The graph entitled “Reconstructed Temperature” (which uses several measurements) in the Wikipedia entry, “Hockey Stick Controversy” shows about the same thing.

This, the most relevant Wikipedia entry, gives wide coverage to the associated issues and it is abundantly referenced (to mostly scientific journals). It gives an impression of scholarly thoroughness. It must also leave the noncommitted reader with the view that after much back and forth, the controversy has now disappeared, to the benefit of the hockey stick creators’ viewpoint. Nevertheless, the last, concluding sentence in this long Wiki entry reads as follows: “Marcott et al. 2013 used seafloor and lake bed sediment proxies to reconstruct global temperatures over the past 11,300 years, the last 1,000 years of which confirmed the original MBH99 hockey stick graph.” (Italics mine.) So, the data before 1012 do not support the hockey stick graph? Pretty much the suspicion I started with.

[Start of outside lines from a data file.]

/-- The drain waits for its budget. -/
theorem exec_owqDrainEntry_held (bad : Bool) (howq : (s.die d.toNat).owq = e :: r) (hup : s.admin.holdup = false)
    (hbudget : s.mayStart (.owqDrain d.toNat) = false) :
    exec (.owqDrainEntry d bad) s = .next (s.updDie d.toNat fun x => { x with owqHeld := true }) := by
  change execOwqDrainEntry d bad s = _
  simp [execOwqDrainEntry, howq, hup, hbudget]

theorem exec_owqDrainEntry_spends (bad : Bool) (howq : (s.die d.toNat).owq = e :: r) (hup : s.admin.holdup = false)
    (hbudget : s.mayStart (.owqDrain d.toNat) = true) :
    exec (.owqDrainEntry d bad) s = .next ((s.spend (.owqDrain d.toNat) 128).drainOldest d.toNat bad) := by
  change execOwqDrainEntry d bad s = _
  simp [execOwqDrainEntry, howq, hup, hbudget]

/-- In the hold-up there is no budget (R96). -/
theorem exec_owqDrainEntry_holdup (bad : Bool) (howq : (s.die d.toNat).owq = e :: r) (hup : s.admin.holdup = true) :
    exec (.owqDrainEntry d bad) s = .next (s.drainOldest d.toNat bad) := by
  change execOwqDrainEntry d bad s = _
  simp [execOwqDrainEntry, howq, hup]

end

end Sys2Proof.Machine

namespace Sys2Proof.Claim

open Machine

theorem sectorReadsAndScrubbing : SectorReadsAndScrubbing := by
  refine ⟨fun pa tag c s hhome hclean => ⟨fun huntagged => ⟨?_, ?_⟩, ?_, fun hinteg hstored => ?tagged, fun hhbm n => ?_⟩,
    fun pa s d hhome => ⟨fun hhbm => ⟨?_, ?_, fun hclean => ?_⟩, fun hscm => ⟨fun hbudget n => ?_, fun hbudget => ?_⟩⟩⟩
  · exact exec_memctlSectorRead_untagged (.inl rfl) c tag hhome hclean huntagged
  · exact exec_memctlSectorRead_untagged (.inr rfl) c tag hhome hclean huntagged
  · exact exec_memctlSectorRead_uncorrectable c tag hhome hclean
  case tagged =>
    have hread {n : Nat} (hn : n = 0 ∨ n = 1) := exec_memctlSectorRead_tagged hn c tag hhome hclean hinteg hstored
    refine ⟨?_, ?_, ?_⟩
    · rintro rfl
      exact ⟨hread (.inl rfl), hread (.inr rfl)⟩
    · rintro rfl
      exact ⟨hread (.inl rfl), hread (.inr rfl)⟩
    · rintro rfl
      exact ⟨_, hread (.inl rfl), rfl, rfl, rfl⟩
  · exact exec_memctlSectorRead_stateBad _ tag hhome hclean hhbm
  · exact exec_scrubLine_hbm hhome hhbm (.inl rfl)
  · exact exec_scrubLine_hbm hhome hhbm (.inr rfl)
  · exact exec_scrubLine_hbm_uncorrectable hhome hhbm hclean
  · exact exec_scrubLine_scm_held n hhome hscm hbudget
  · exact exec_scrubLine_scm_clean hhome hscm hbudget

theorem evictionAndDrain : EvictionAndDrain := by
  refine ⟨fun pa s => ⟨fun hheld => ?_, fun hheld => ⟨_, ?_, l2Line_evictOut s _, rfl, evictLine_of_dirty, fun d => evictLine_of_p⟩⟩,
    fun d bad s e r howq => ⟨exec_owqDrainEntry_held bad howq, fun hup hbudget => ?_, fun hup => ?_⟩⟩
  · rw [exec_l2Eviction, hheld, if_neg (by decide)]
  · rw [exec_l2Eviction, hheld, if_pos rfl]
  · have howq' := (congrArg Die.owq (die_spend s (.owqDrain d.toNat) 128 d.toNat)).trans howq
    rw [exec_owqDrainEntry_spends bad howq hup hbudget, drainOldest_of_cons bad howq']
  · rw [exec_owqDrainEntry_holdup bad howq hup, drainOldest_of_cons bad howq]

end Sys2Proof.Claim

namespace Sys2Proof

/-- Settles O43: past the code a sector's read goes on to its tag, a scrub of SCM is charged to the drain, and an eviction and a drain
are the branch of their line or entry. -/
theorem memoryDeviceEvents : Obligations.MemoryDeviceEvents := ⟨Claim.sectorReadsAndScrubbing, Claim.evictionAndDrain⟩

end Sys2Proof
end

section
/-! SUPPORT. The loss of input power and the boot (R96, R97, R408, R414): what the stages leave of the state, and their order. -/

namespace Sys2Proof

theorem Tab.getD_of_unlisted {α : Type} {t : Tab α} (d : Nat → α) {k : Nat} (h : k ∉ t.map (·.1)) : Tab.getD t d k = d k := by
  induction t with
  | nil => rfl
  | cons e r ih =>
    obtain ⟨hk, hr⟩ := not_or.mp (mt List.mem_cons.mpr h)
    rw [Tab.getD, if_neg hk, ih hr]

namespace Machine

/-! ### Cores and dies changed in turn -/

/-- What an update brings about holds of a core that a list names, and stays true of one that it does not. -/
theorem core_foldl_updCore {P : Core → Prop} {f : Core → Core} (hf : ∀ x, P (f x)) {l : List Nat} {s : State} {c : Nat}
    (h : c ∈ l ∨ P (s.core c)) : P ((l.foldl (fun s c => s.updCore c f) s).core c) := by
  induction l generalizing s with
  | nil => simpa using h
  | cons a l ih =>
    refine ih ?_
    rw [State.core_updCore]
    by_cases hc : c = a
    · exact .inr (by rw [if_pos hc]; exact hf _)
    · rw [if_neg hc]
      exact h.imp_left fun hmem => (List.mem_cons.mp hmem).resolve_left hc

/-- So it holds of every core, where it holds of one at reset. -/
theorem core_foldl_coreList {P : Core → Prop} {f : Core → Core} (hf : ∀ x, P (f x)) (hreset : P Core.reset) (s : State) (c : Nat) :
    P ((s.coreList.foldl (fun s c => s.updCore c f) s).core c) := by
  refine core_foldl_updCore hf ?_
  by_cases hc : c ∈ s.coreList
  · exact .inl hc
  · refine .inr ?_
    rwa [State.core, Tab.getD_of_unlisted _ hc]

theorem foldl_updDie_rest (f : Die → Die) (l : List Nat) (s : State) :
    l.foldl (fun s d => s.updDie d f) s = { s with dies := (l.foldl (fun s d => s.updDie d f) s).dies } := by
  induction l generalizing s with
  | nil => rfl
  | cons d l ih => exact ih (s.updDie d f)

theorem owq_updDie (s : State) (d k : Nat) {f : Die → Die} (hf : ∀ x, (f x).owq = x.owq) :
    ((s.updDie d f).die k).owq = (s.die k).owq := by
  rw [State.die_updDie]
  split
  · next h => rw [hf, h]
  · rfl

theorem owq_foldl_updDie {f : Die → Die} (hf : ∀ x, (f x).owq = x.owq) (l : List Nat) (s : State) (k : Nat) :
    ((l.foldl (fun s d => s.updDie d f) s).die k).owq = (s.die k).owq := by
  induction l generalizing s with
  | nil => rfl
  | cons d l ih => rw [List.foldl_cons, ih, owq_updDie s d k hf]

/-! ### The metadata caches as they are written back (R76, R96) -/

/-- Only the dies and what the stacks hold have changed, and no OWQ. -/
def KeepsOwqs (s t : State) : Prop :=
  t = { s with dies := t.dies, media := t.media } ∧ ∀ d, (t.die d).owq = (s.die d).owq

theorem KeepsOwqs.refl (s : State) : KeepsOwqs s s := ⟨rfl, fun _ => rfl⟩

theorem KeepsOwqs.trans {s t u : State} (h : KeepsOwqs s t) (g : KeepsOwqs t u) : KeepsOwqs s u := by
  obtain ⟨hrest, howq⟩ := h
  obtain ⟨grest, gowq⟩ := g
  refine ⟨?_, fun d => (gowq d).trans (howq d)⟩
  rw [grest, hrest]

theorem KeepsOwqs.foldl {α : Type} {f : State → α → State} (h : ∀ s a, KeepsOwqs s (f s a)) (l : List α) (s : State) :
    KeepsOwqs s (l.foldl f s) := by
  induction l generalizing s with
  | nil => exact .refl s
  | cons a l ih => exact (h s a).trans (ih _)

theorem keepsOwqs_metaFlush (s : State) : KeepsOwqs s s.metaFlush := by
  refine .foldl (fun t e => ?_) s.dies s
  have hback : KeepsOwqs t (e.2.metaLines.foldl (fun s l => s.metaWriteBack l) t) :=
    .foldl (f := State.metaWriteBack) (fun _ _ => ⟨rfl, fun _ => rfl⟩) _ t
  exact hback.trans ⟨rfl, fun k => owq_updDie _ e.1 k fun _ => rfl⟩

The controversy began when a handful of researchers violated good research practice about including all relevant data.

None of the above demonstrates to me that there is no HCC. There is however an unfinished controversy, a healthy debate around complicated issues of statistical analysis and of even more difficult issues of measurement. I think it’s far from over. The controversy began when a handful of researchers violated good research practice about including all relevant data. They thereby drew unwanted attention to themselves and to their alleged conclusive findings. Why they would have adopted such a cavalier attitude toward good practice is anyone’s guess, but the fact makes this citizen consumer of such news suspicious.

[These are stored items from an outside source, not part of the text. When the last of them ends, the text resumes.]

-- ==== Sys2Proof/Decode.lean ====
section
/-! DEFINITION. Sys2Proof/Decode.lean: the decoder, total on every word of the five formats of the opcode table and
rejecting by name; after it the encoder, written from the same tables; and `decodeTableWord`, the host's entry.
The spec's formats are separate spaces (a received byte 0x06 and the operation selector 6 are different things), so a
word carries its format (`Call`, Sys2Proof/Word.lean). -/

namespace Sys2Proof

/-- A row of format `fsm_key`: it applies when `key AND mask` equals `bits` (R113). -/
structure KeyRow where
  bits  : BitVec 10
  mask  : BitVec 10
  instr : Instr
deriving DecidableEq, Repr

/-- The row's test on a key (R113). -/
def KeyRow.applies (r : KeyRow) (k : BitVec 10) : Bool :=
  k &&& r.mask == r.bits

/-- Rows of format `fsm_key` (`CANCEL`, `CANCEL.HI`, `HALT.DONE`, `HALT.FAILED`), match and mask as spec/opcode_table.json has them. -/
def terminalRows : List KeyRow :=
  [⟨0x200, 0x280, .cancel⟩,
   ⟨0x280, 0x2C0, .cancelHi⟩,
   ⟨0x0C0, 0x0E0, .haltDone⟩,
   ⟨0x0E0, 0x0E0, .haltFailed⟩]

/-- Rows of format `fsm_key` (`START.GO`, `START.CAN`, `START.IOERR`, `START.POLL`, `START.POLL.ACK`, `START.EXHAUST`, `START.EXHAUST.ACK`), match and mask as spec/opcode_table.json has them. -/
def startRows : List KeyRow :=
  [⟨0x00C, 0x3FC, .startGo⟩,
   ⟨0x008, 0x3FC, .startCan⟩,
   ⟨0x100, 0x3E0, .startIoerr⟩,
   ⟨0x010, 0x3F1, .startPoll⟩,
   ⟨0x004, 0x3FD, .startPollAck⟩,
   ⟨0x011, 0x3F1, .startExhaust⟩,
   ⟨0x005, 0x3FD, .startExhaustAck⟩]

/-- Rows of format `fsm_key` (`BLOCK.SEND`, `BLOCK.SEND_EMPTY`, `BLOCK.EOF`, `BLOCK.IOERR`), match and mask as spec/opcode_table.json has them. -/
def blockRows : List KeyRow :=
  [⟨0x020, 0x3FD, .blockSend⟩,
   ⟨0x023, 0x3FF, .blockSendEmpty⟩,
   ⟨0x021, 0x3FF, .blockEof⟩,
   ⟨0x120, 0x3E0, .blockIoerr⟩]

/-- Rows of format `fsm_key` (`ACK.ADV`, `ACK.CAN`, `ACK.RETRY`, `ACK.RETRY.C`, `ACK.EXHAUST`, `ACK.EXHAUST.C`, `ACK.IOERR`), match and mask as spec/opcode_table.json has them. -/
def ackRows : List KeyRow :=
  [⟨0x044, 0x3FC, .ackAdv⟩,
   ⟨0x048, 0x3FC, .ackCan⟩,
   ⟨0x050, 0x3F1, .ackRetry⟩,
   ⟨0x04C, 0x3FD, .ackRetryC⟩,
   ⟨0x051, 0x3F1, .ackExhaust⟩,
   ⟨0x04D, 0x3FD, .ackExhaustC⟩,
   ⟨0x140, 0x3E0, .ackIoerr⟩]

/-- Rows of format `fsm_key` (`RETRY.SEND`, `RETRY.IOERR`, `EOT.SEND`, `EOT.IOERR`), match and mask as spec/opcode_table.json has them. -/
def retryEotRows : List KeyRow :=
  [⟨0x060, 0x3FC, .retrySend⟩,
   ⟨0x160, 0x3E0, .retryIoerr⟩,
   ⟨0x080, 0x3FC, .eotSend⟩,
   ⟨0x180, 0x3E0, .eotIoerr⟩]

/-- Rows of format `fsm_key` (`EOTACK.DONE`, `EOTACK.CAN`, `EOTACK.RETRY`, `EOTACK.RETRY.C`, `EOTACK.EXHAUST`, `EOTACK.EXHAUST.C`, `EOTACK.IOERR`), match and mask as spec/opcode_table.json has them. -/
def eotAckRows : List KeyRow :=
  [⟨0x0A4, 0x3FC, .eotackDone⟩,
   ⟨0x0A8, 0x3FC, .eotackCan⟩,
   ⟨0x0B0, 0x3F1, .eotackRetry⟩,
   ⟨0x0AC, 0x3FD, .eotackRetryC⟩,
   ⟨0x0B1, 0x3F1, .eotackExhaust⟩,
   ⟨0x0AD, 0x3FD, .eotackExhaustC⟩,
   ⟨0x1A0, 0x3E0, .eotackIoerr⟩]

/-- All rows of format `fsm_key`, in the table's order. -/
def keyRows : List KeyRow :=
  terminalRows ++ startRows ++ blockRows ++ ackRows ++ retryEotRows ++ eotAckRows

/-- The transition a key selects; a key that matches no row is refused (R113). -/
def decodeKey (k : BitVec 10) : Except DecodeError Instr :=
  match keyRows.find? (fun r => r.applies k) with
  | some r => .ok r.instr
  | none => .error .noTransition

/-- The row of a received byte: the four exact rows, else the default row `RX.OTHER` (R108, R114). -/
def decodeRxByte (b : Byte) : Instr :=
  match Machine.classify b with
  | .ack => .rxAck
  | .nak => .rxNak
  | .can => .rxCan
  | .start => .rxStart
  | .other => .rxOther b

/-- The one-byte transmitted format (R102). -/
def decodeTxByte (b : Byte) : Except DecodeError Instr :=
  if b = Machine.eotByte then .ok .txEot else .error .notEot

/-- The 133-byte transmitted format: SOH, number, complement, 128 payload bytes, two CRC bytes (R101). -/
def decodeTxFrame : List Byte → Except DecodeError Instr
  | soh :: s :: cmpl :: rest =>
      match rest.drop Machine.blockLen with
      | [hi, lo] =>
          if soh = Machine.sohByte then .ok (.txFrame s cmpl (rest.take Machine.blockLen) hi lo)
          else .error .badFrame
      | _ => .error .badFrame
  | _ => .error .badFrame

/-- The operation of a selector, with the operands its rule names taken from the call (R114). -/
def decodeOp (sel : BitVec 4) (a : CallArgs) : Except DecodeError Instr :=
  match sel.toNat with
  | 0 => .ok .crcInit
  | 1 => .ok .crcRound
  | 2 => .ok (.crcByte a.byte)
  | 3 => .ok (.crcBlock a.bytes)
  | 4 => .ok (.frPad a.bytes)
  | 5 => .ok (.frCmpl a.byte)
  | 6 => .ok (.frFrame a.byte a.bytes)
  | 7 => .ok (.srcRead a.pos a.count)
  | 8 => .ok (.chRead a.timeout)
  | 9 => .ok (.chWrite a.bytes)
  | 10 => .ok .reset
  | 11 => .ok (.evtEmit a.event)
  | _ => .error .unusedSelector

/-- The decoder. -/
def decode : Call → Except DecodeError Instr
  | .rxByte b => .ok (decodeRxByte b)
  | .txByte b => decodeTxByte b
  | .txFrame bs => decodeTxFrame bs
  | .op sel args => decodeOp sel args
  | .fsmKey k => decodeKey k

/-- Operands of an operation that takes none. -/
def noArgs : CallArgs where
  byte := 0
  bytes := []
  pos := 0
  count := 0
  timeout := 0
  event := { kind := .tx, seq := 0, byteCount := 0, outcome := .none,
             fromState := .awaitStart, toState := .awaitStart, value := 0 }

/-- The encoder: the word of an instruction, don't-care bits of a transition key 0. -/
def encode : Instr → Call
  | .rxAck => .rxByte 0x06
  | .rxNak => .rxByte 0x15
  | .rxCan => .rxByte 0x18
  | .rxStart => .rxByte 0x43
  | .rxOther b => .rxByte b
  | .txFrame s cmpl p hi lo => .txFrame (Machine.layFrame s cmpl p hi lo)
  | .txEot => .txByte 0x04
  | .crcInit => .op 0 noArgs
  | .crcRound => .op 1 noArgs
  | .crcByte b => .op 2 { noArgs with byte := b }
  | .crcBlock p => .op 3 { noArgs with bytes := p }
  | .frPad c => .op 4 { noArgs with bytes := c }
  | .frCmpl s => .op 5 { noArgs with byte := s }
  | .frFrame s c => .op 6 { noArgs with byte := s, bytes := c }
  | .srcRead pos count => .op 7 { noArgs with pos := pos, count := count }
  | .chRead t => .op 8 { noArgs with timeout := t }
  | .chWrite bs => .op 9 { noArgs with bytes := bs }
  | .reset => .op 10 noArgs
  | .evtEmit e => .op 11 { noArgs with event := e }
  | .cancel => .fsmKey 0x200
  | .cancelHi => .fsmKey 0x280
  | .haltDone => .fsmKey 0x0C0
  | .haltFailed => .fsmKey 0x0E0
  | .startGo => .fsmKey 0x00C
  | .startCan => .fsmKey 0x008
  | .startIoerr => .fsmKey 0x100
  | .startPoll => .fsmKey 0x010
  | .startPollAck => .fsmKey 0x004
  | .startExhaust => .fsmKey 0x011
  | .startExhaustAck => .fsmKey 0x005
  | .blockSend => .fsmKey 0x020
  | .blockSendEmpty => .fsmKey 0x023
  | .blockEof => .fsmKey 0x021
  | .blockIoerr => .fsmKey 0x120
  | .ackAdv => .fsmKey 0x044
  | .ackCan => .fsmKey 0x048
  | .ackRetry => .fsmKey 0x050
  | .ackRetryC => .fsmKey 0x04C
  | .ackExhaust => .fsmKey 0x051
  | .ackExhaustC => .fsmKey 0x04D
  | .ackIoerr => .fsmKey 0x140
  | .retrySend => .fsmKey 0x060
  | .retryIoerr => .fsmKey 0x160
  | .eotSend => .fsmKey 0x080
  | .eotIoerr => .fsmKey 0x180
  | .eotackDone => .fsmKey 0x0A4
  | .eotackCan => .fsmKey 0x0A8
  | .eotackRetry => .fsmKey 0x0B0
  | .eotackRetryC => .fsmKey 0x0AC
  | .eotackExhaust => .fsmKey 0x0B1
  | .eotackExhaustC => .fsmKey 0x0AD
  | .eotackIoerr => .fsmKey 0x1A0

/-- The 133 bytes of a frame numbered as the table numbers them: 1064 bits, offset 0 leftmost (R101). -/
def frameBytesOfNat (w : Nat) : List Byte :=
  (List.range Machine.frameLen).map fun i => BitVec.ofNat 8 (w >>> (8 * (Machine.frameLen - 1 - i)))

/-- One byte of the table without its format: the five exact wire bytes come first, then the operation selectors,
then the default row (DESIGN CHOICE, notes/assumptions/10.md). -/
def tableByte (w : Nat) : Call :=
  if w = 0x04 then .txByte 0x04
  else if w = 0x06 ∨ w = 0x15 ∨ w = 0x18 ∨ w = 0x43 then .rxByte (BitVec.ofNat 8 w)
  else if w < 12 then .op (BitVec.ofNat 4 w) noArgs
  else .rxByte (BitVec.ofNat 8 w)

/-- A word of the opcode table by its length in bits: 1064 a frame; 8 a byte; 10 or 16 a transition key, of which bits
9 to 0 are the key; 4 an operation selector. Operands the table gives no bits are 0. -/
def tableCall (nbits w : Nat) : Option Call :=
  if nbits = 8 then (if w < 256 then some (tableByte w) else none)
  else if nbits = 10 ∨ nbits = 16 then (if w < 1024 then some (.fsmKey (BitVec.ofNat 10 w)) else none)
  else if nbits = 4 then (if w < 16 then some (.op (BitVec.ofNat 4 w) noArgs) else none)
  else if nbits = 8 * Machine.frameLen then some (.txFrame (frameBytesOfNat w))
  else none

/-- The instruction the decoder reads from a word of the opcode table. -/
def decodeTableWord (nbits w : Nat) : Option Instr :=
  match tableCall nbits w with
  | some c =>
      match decode c with
      | .ok i => some i
      | .error _ => none
  | none => none

end Sys2Proof
end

Neither instance of academic nonchalance proves anything in itself, but both give us the right to wonder whether they are the tip of a giant iceberg of intellectual dishonesty. Personally, I can’t put these stories to rest because the critical examination by the legitimate upper scientific establishment was too weak, given the implied tremendous policy stakes. I feel as if the relevant credentialed persons had just closed the door instead of cleaning the room.

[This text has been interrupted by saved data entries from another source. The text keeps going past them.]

-- ==== Sys2Proof/Laws/Crc.lean ====
section
/-! SUPPORT. Sys2Proof/Laws/Crc.lean: a CRC over a sequence is the fold of its byte step; the round and the byte step of the
CRC Engine distribute over XOR. -/

namespace Sys2Proof.Machine

@[simp] theorem withNumeral_eq (r : Word16) (k : Word16 → Word16) : withNumeral r k = k r := by
  unfold withNumeral
  split
  · rename_i h; exact congrArg k (BitVec.eq_of_toNat_eq (h.symm ▸ rfl))
  · rename_i n h
    refine congrArg k (BitVec.eq_of_toNat_eq ?_)
    rw [BitVec.toNat_ofNat, ← Nat.succ_eq_add_one, ← h]
    exact Nat.mod_eq_of_lt r.isLt

@[simp] theorem crcOver_nil (r : Word16) : crcOver r [] = r := rfl

@[simp] theorem crcOver_cons (r : Word16) (b : Byte) (bs : List Byte) :
    crcOver r (b :: bs) = crcOver (crcByte r b) bs := withNumeral_eq _ _

theorem crcOver_eq_foldl (r : Word16) (bs : List Byte) : crcOver r bs = bs.foldl crcByte r := by
  induction bs generalizing r with
  | nil => rfl
  | cons b bs ih => simp [ih]

theorem crcOver_append (r : Word16) (bs cs : List Byte) : crcOver r (bs ++ cs) = crcOver (crcOver r bs) cs := by
  simp [crcOver_eq_foldl]

theorem crcRound_xor (a b : Word16) : crcRound (a ^^^ b) = crcRound a ^^^ crcRound b := by
  unfold crcRound
  rw [BitVec.getLsbD_xor]
  cases a.getLsbD 15 <;> cases b.getLsbD 15 <;> simp [BitVec.shiftLeft_xor_distrib, ← BitVec.xor_assoc] <;>
    first
    | ac_rfl
    | (ext i; simp; cases crcPoly[i] <;> cases (decide (i = 0)) <;> simp)

theorem crcRounds_xor (n : Nat) (a b : Word16) : crcRounds n (a ^^^ b) = crcRounds n a ^^^ crcRounds n b := by
  induction n generalizing a b with
  | zero => rfl
  | succ n ih => simp [crcRounds, crcRound_xor, ih]

theorem crcByte_xor (a b : Word16) (x y : Byte) : crcByte (a ^^^ b) (x ^^^ y) = crcByte a x ^^^ crcByte b y := by
  unfold crcByte
  rw [← crcRounds_xor, BitVec.setWidth_xor, BitVec.shiftLeft_xor_distrib]
  congr 1
  ac_rfl

end Sys2Proof.Machine
end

If the watchdogs are doing their watching indulgently, why should I — who am unable to perform my own watching — believe that what is being watched is legitimate?

The article continues in Part II.

Notes

1. “Quantifying the consensus on anthropogenic global warming in the scientific literature”: To cite this article: John Cook et al (8) 2013 Environ. Res. Lett. 8 024024 Environ. Res. Lett. 8 (2013) 024024 (7pp). I thank my friend and FB friend Vernon Bohr for the link.

2. I have performed this kind of longitudinal research myself. My old coauthored sociology articles on the history of the Irish press and of the Argentinean press would have shown different things, and possibly more interesting things if we had had the luxury of deciding which years of observation to include, which to exclude. Instead, we performed statistical operations on all data available, from the very first newspaper to be published in each country. This proper inclusion might have cost me tenure! No regrets here though; both articles were published in one of the best journals available (Jacques Delacroix and Glenn Carroll. "Organizational foundings: an ecological study of the newspaper industries of Argentina and Ireland," Administrative Science Quarterly, 228:274-291(1983); Glenn Carroll and Jacques Delacroix, "Organizational mortality in the newspaper industries of Argentina and Ireland: an ecological approach," Administrative Science Quarterly, 27:169-198 (1982).